Friday, August 22, 2008

Movies: La Vérité

While some films are completely unbelievable and therefore terrible, other films, like La Vérité, and completely unbelievable but somehow still brilliant. I would blame it on Bardot, but she's acted through some stinkers, so I know it's more than that (although she is delightfully charming in this one). In fact, this movie succeeds against all odds; it's set inside a courtroom during a trial, and the story is told via flashback, narrated by the judge, who reads from a kind of deposition of Dominique's social and sexual history. The court's goal is to discern whether or not she actually loved her lover when she killed him—whether it was a crime of passion motivated by his poor treatment of her, or whether it was premeditated murder, done in cold blood to punish her hated sister Annie (to whom he became engaged after ending his relationship with Dominique, and from whom she had stolen him in the first place).

The task with which writer/director Clouzot sets the court is of course absurd, and to watch the two attorneys vie over whether Dominique was, indeed, a slut, has its own unintended comic merits. But the brilliance of the film lies mostly in its depiction of the "outsider" bohemian set into which Dominque falls when she fights with Annie, moves out of their rented room, and finds herself homeless. Her male friends all double as casual lovers (something which doesn't seem to bother her much)—the darker reality behind their funny, proto-hipster outfits and haircuts is that, if she weren't putting out, she wouldn't have any place to stay (or perhaps that, if she weren't so beautiful, they wouldn't demand that she put out).

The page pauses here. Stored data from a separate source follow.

/-- Settles O27: the frame of an edge event, and its counters as `sampleEdges_count` gives them. -/
theorem edgeIncrementsActiveKeys : Obligations.EdgeIncrementsActiveKeys := by
  intro s mask
  refine ⟨_, exec_edge_of_sampleEdges rfl, sampleEdges_rowOut s mask, sampleEdges_cfg s mask,
    sampleEdges_stimulus s mask, sampleEdges_events_prefix mask s, fun k => ?_⟩
  have credited : colBit mask k.col = true ∧ rowActive s k.row = true
      ↔ s.rowOut[k.row] = false ∧ mask[k.col] = true :=
    and_comm.trans (and_congr_left' (rowActive_iff s k.row))
  exact (sampleEdges_count mask s k).trans (if_congr credited rfl rfl)

/-- An edge event in which no column but `c` can be set processes column `c` if it is set, and no other (R72). -/
theorem sampleEdges_of_one_column {mask : ColBits} {c : Col} {b : Bool}
    (h : ∀ j : Col, colBit mask j = (b && decide (j = c))) (s : State) :
    sampleEdges mask s = if b then creditColumn s c else s := by
  have three : ∀ c : Col, c = 0 ∨ c = 1 ∨ c = 2 := by decide
  rw [sampleEdges_eq]
  rcases three c with rfl | rfl | rfl <;> simp [h]

/-- The mask cut to column `c` has at most that bit. -/
theorem colBit_and_column (mask : ColBits) (c j : Col) :
    colBit (mask &&& 1#3 <<< c.val) j = (colBit mask c && decide (j = c)) := by
  revert mask c j
  decide

/-- Settles O28: each single-column EDGE is one step of the fold over the columns. -/
theorem edgeColumnsInAscendingOrder : Obligations.EdgeColumnsInAscendingOrder := by
  intro s mask
  have column (c : Col) (t : State) :
      exec (.edge (mask &&& 1#3 <<< c.val)) t = .next (if colBit mask c then creditColumn t c else t) :=
    exec_edge_of_sampleEdges (sampleEdges_of_one_column (colBit_and_column mask c) t)
  exact ⟨_, _, _, column 0 s, column 1 _, column 2 _, exec_edge_of_sampleEdges (sampleEdges_eq mask s)⟩

/-- Settles O29: no column of the empty mask is set. -/
theorem emptyEdgeChangesNothing : Obligations.EmptyEdgeChangesNothing := by
  intro s
  have none_set : ∀ j : Col, colBit 0b000#3 j = (false && decide (j = 0)) := by decide
  exact exec_edge_of_sampleEdges (sampleEdges_of_one_column none_set s)

/-- The events a state adds to an earlier one are those appended. -/
theorem newEvents_of_append {s t : State} {es : List Event} (h : t.events = s.events ++ es) : newEvents s t = es := by
  rw [newEvents, h, List.drop_left]

/-- `t` adds to the events of `s` one long report for each of the keys, in their order, naming it first (R79, R81). -/
def AddsLongReportsOf (keys : List Key) (s t : State) : Prop :=
  ∃ es, t.events = s.events ++ es ∧ es.map firstKey = keys ∧ ∀ e ∈ es, isLongEvent e = true

theorem AddsLongReportsOf.refl (s : State) : AddsLongReportsOf [] s s := ⟨[], by simp⟩

theorem AddsLongReportsOf.trans {ks ls : List Key} {s t u : State} (h : AddsLongReportsOf ks s t)
    (h' : AddsLongReportsOf ls t u) : AddsLongReportsOf (ks ++ ls) s u := by
  obtain ⟨es, hes, hkeys, hlong⟩ := h
  obtain ⟨fs, hfs, hkeys', hlong'⟩ := h'
  refine ⟨es ++ fs, by rw [hfs, hes, List.append_assoc], by rw [List.map_append, hkeys, hkeys'], fun e he => ?_⟩
  exact (List.mem_append.mp he).elim (hlong e) (hlong' e)

/-- A qualifying edge reports its key exactly if it takes the counter to the threshold (R79). -/
theorem creditKey_addsLongReports {s : State} (hc : meetsR12 s.cfg = true) (k : Key) :
    AddsLongReportsOf (if s.count k + 1 = s.cfg.longClickThreshold then [k] else []) s (creditKey k s) := by
  simp only [← satInc_eq_threshold_iff hc]
  rcases creditKey_cases k s with ⟨hv, h⟩ | ⟨hv, h⟩
  · obtain ⟨e, he, hlong, hkey⟩ := longPress_events k (s.setCount k (satInc s.cfg (s.count k)))
    exact ⟨[e], by rw [h, he, State.setCount_events], by simp [hv, hkey], by simp [hlong]⟩
  · rw [if_neg hv, h]
    exact ⟨[], by simp⟩

/-- A set column whose key of row `r` is one below the threshold. -/
def crosses (mask : ColBits) (r : Row) (s : State) (c : Col) : Bool :=
  colBit mask c && decide (s.count ⟨r, c⟩ + 1 = s.cfg.longClickThreshold)

/-- Columns of row `r` processed in turn, none twice, report the keys that cross the threshold, in that order (R72,
R79). -/
theorem foldl_creditKey_addsLongReports (mask : ColBits) (r : Row) {l : List Col} (hl : l.Nodup) {s : State}
    (hc : meetsR12 s.cfg = true) :
    AddsLongReportsOf ((l.filter (crosses mask r s)).map fun c => ⟨r, c⟩) s
      (l.foldl (fun s c => if colBit mask c then creditKey ⟨r, c⟩ s else s) s) := by
  induction l generalizing s with
  | nil => exact .refl s
  | cons c l ih =>
    obtain ⟨hcl, hl⟩ := List.nodup_cons.mp hl
    rw [List.foldl_cons]
    by_cases hb : colBit mask c = true
    · have later : l.filter (crosses mask r (creditKey ⟨r, c⟩ s)) = l.filter (crosses mask r s) := by
        refine List.filter_congr fun j hj => ?_
        have hjc : j ≠ c := fun h => hcl (h ▸ hj)
        simp [crosses, hjc]
      have tail := ih hl (s := creditKey ⟨r, c⟩ s) (by simpa using hc)
      rw [later] at tail
      have both := (creditKey_addsLongReports hc ⟨r, c⟩).trans tail
      rw [if_pos hb, List.filter_cons]
      by_cases hx : s.count ⟨r, c⟩ + 1 = s.cfg.longClickThreshold <;> simpa [crosses, hb, hx] using both
    · have hx : crosses mask r s c = false := by simp [crosses, hb]
      rw [if_neg hb, List.filter_cons_of_neg (by simp [hx])]
      exact ih hl hc

/-- Settles O30: the columns of the current row report in turn, and there are three of them. -/
theorem edgeReportsExactlyTheThresholdCrossings : Obligations.EdgeReportsExactlyTheThresholdCrossings := by
  intro s r mask hc hr
  obtain ⟨es, hes, hkeys, hlong⟩ := foldl_creditKey_addsLongReports mask r (l := [0, 1, 2]) (by decide) hc
  rw [← sampleEdges_of_pattern s r mask hr] at hes
  refine ⟨_, exec_edge_of_sampleEdges rfl, ?_⟩
  rw [newEvents_of_append hes]
  refine ⟨hkeys, hlong, ?_⟩
  calc es.length = (([0, 1, 2] : List Col).filter (crosses mask r s)).length := by
        simpa using congrArg List.length hkeys
    _ ≤ 3 := List.length_filter_le _ _

/-- A key that matches where none of a smaller index does is the one a search finds (R16). -/
theorem firstInScan_eq_some {p : Key → Bool} {k : Key} (hk : p k = true)
    (hlt : ∀ j, keyIndex j < keyIndex k → p j = false) : firstInScan p = some k := by
  cases hf : firstInScan p with
  | none => simp [firstInScan_none hf k] at hk
  | some j =>
    obtain ⟨hj, hbelow⟩ := firstInScan_some hf
    rcases Nat.lt_trichotomy (keyIndex j) (keyIndex k) with h | h | h
    · simp [hlt j h] at hj
    · rw [keyIndex_injective h]
    · simp [hbelow k h] at hk

/-- A search in which no key matches finds none. -/
theorem firstInScan_eq_none {p : Key → Bool} (h : ∀ k, p k = false) : firstInScan p = none :=
  List.find?_eq_none.mpr fun k _ => by simp [h k]

/-- The partner scan of a key does not depend on that key's own counter (R80). -/
@[simp] theorem longPartner_setCount_self (k : Key) (s : State) (v : Nat) :
    longPartner k (s.setCount k v) = longPartner k s := by
  refine firstInScan_congr fun j => ?_
  by_cases hj : j = k <;> simp [hj]

theorem isLongNear_iff (c : Config) (v : Nat) :
    isLongNear c v = true ↔ c.longClickThreshold - c.maxDeviation ≤ v := by
  simp [isLongNear, longNear]

/-- The first other key in scan order at `LONG_NEAR` or more is the partner (R80). -/
theorem longPartner_eq_some {k p : Key} {s : State} (hp : p ≠ k) (hnear : isLongNear s.cfg (s.count p) = true)
    (hfirst : ∀ q, keyIndex q < keyIndex p → q ≠ k → ¬ isLongNear s.cfg (s.count q) = true) :
    longPartner k s = some p := by
  refine firstInScan_eq_some (by simp [hp, hnear]) fun q hq => ?_
  by_cases hk : q = k
  · simp [hk]
  · simp [hfirst q hq hk]

/-- With no other key at `LONG_NEAR` or more there is no partner (R80). -/
theorem longPartner_eq_none {k : Key} {s : State} (hfar : ∀ q, q ≠ k → ¬ isLongNear s.cfg (s.count q) = true) :
    longPartner k s = none := by
  refine firstInScan_eq_none fun q => ?_
  by_cases hk : q = k
  · simp [hk]
  · simp [hfar q hk]

/-- The report of a key with a partner (R81). -/
theorem longPress_of_partner {k p : Key} {s : State} (h : longPartner k s = some p) :
    longPress k s = s.emit (.chordLong k p) := by
  rw [longPress, h]

/-- The report of a key with no partner (R81). -/
theorem longPress_of_no_partner {k : Key} {s : State} (h : longPartner k s = none) :
    longPress k s = s.emit (.singleLong k) := by
  rw [longPress, h]

/-- With exactly row `r` low, an edge event of column `c` alone is one qualifying edge of key `(r, c)` (R73, R76). -/
theorem sampleEdges_of_one_key {s : State} {r : Row} {c : Col} {mask : ColBits} (hr : s.rowOut = rowPattern r)
    (hmask : ∀ j : Col, mask[j] = decide (j = c)) : sampleEdges mask s = creditKey ⟨r, c⟩ s := by
  rw [sampleEdges_of_one_column (c := c) (b := true) (by simpa [colBit] using hmask), if_pos rfl,
    creditColumn_of_pattern s r c hr]

/-- A qualifying edge that takes its key to the threshold runs the detector on the new value (R77, R79). -/
theorem creditKey_at_threshold {s : State} {k : Key} (hc : meetsR12 s.cfg = true)
    (hk : s.count k + 1 = s.cfg.longClickThreshold) :
    creditKey k s = longPress k (s.setCount k s.cfg.longClickThreshold) := by
  have hv := (satInc_eq_threshold_iff hc (s.count k)).mpr hk
  rcases creditKey_cases k s with ⟨-, h⟩ | ⟨hne, -⟩
  · rw [h, hv]
  · exact absurd hv hne

/-- Settles O31: the EDGE is one qualifying edge, which runs the detector, and the scan decides which report. -/
theorem edgeOfOneKeyAtTheThreshold : Obligations.EdgeOfOneKeyAtTheThreshold := by
  intro s r c mask hc hr hmask hk k near
  have hedge : sampleEdges mask s = longPress k (s.setCount k s.cfg.longClickThreshold) :=
    (sampleEdges_of_one_key hr hmask).trans (creditKey_at_threshold hc hk)
  have hnear : ∀ q, near q ↔ isLongNear s.cfg (s.count q) = true := fun q => (isLongNear_iff _ _).symm
  refine ⟨_, exec_edge_of_sampleEdges hedge, by simp, by simp, by simp, by simp,
    fun p hpk hp hfirst => ?_, fun hfar => ?_⟩
  · simp only [hnear] at hp hfirst
    rw [longPress_of_partner ((longPartner_setCount_self k s _).trans (longPartner_eq_some hpk hp hfirst))]
    simp
  · simp only [hnear] at hfar
    rw [longPress_of_no_partner ((longPartner_setCount_self k s _).trans (longPartner_eq_none hfar))]
    simp

end Sys2Proof.Machine
end

section
/-! The release-check (R87 to R92): its four cases, and a TICK that releases one key. -/

namespace Sys2Proof.Machine

@[simp] theorem advanceFrom_events (r : Row) (s : State) : (advanceFrom r s).events = s.events := rfl

/-- A count is short strictly between 0 and `SHORT_CLICK_THRESHOLD` (R87). -/
theorem isShortCount_iff (c : Config) (v : Nat) : isShortCount c v = true ↔ 0 < v ∧ v < c.shortClickThreshold := by
  simp [isShortCount]

/-- The first other short key in scan order is the partner (R89). -/
theorem shortPartner_eq_some {k p : Key} {s : State} (hp : p ≠ k) (hshort : isShortCount s.cfg (s.count p) = true)
    (hfirst : ∀ q, keyIndex q < keyIndex p → q ≠ k → ¬ isShortCount s.cfg (s.count q) = true) :
    shortPartner k s = some p := by
  refine firstInScan_eq_some (by simp [hp, hshort]) fun q hq => ?_
  by_cases hk : q = k
  · simp [hk]
  · simp [hfirst q hq hk]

Of course, Bardot revels in the role of sex kitten, but her desperate affection for Gilbert, who claims to see her as more (but who arguably actually does not) belies beauty's affliction. Dominique is, in a way, addicted to the constant sexual attention of men (which is why, when one drives by on a new motorcycle, she leaves the wimpy Gilbert in the gutter, hopping on for a two minute ride from which she doesn't come home until the next morning, while Gilbert has been pacing in front of her door all night). At the same time, she knows that these attentions are fleeting, and without Gilbert's "true" love, she feels unstable. His love, though, is stultifying; he's not strong enough to keep her under control, and ultimately, he only wants her for the same thing every other man does.

And so whether or not the courtroom scenario is plausible is irrelevant; the film demonstrates genuine emotions and the relationships amongst a certain social set (the bohemians, that is; not the beauties) that will always struggle for the sake of struggle.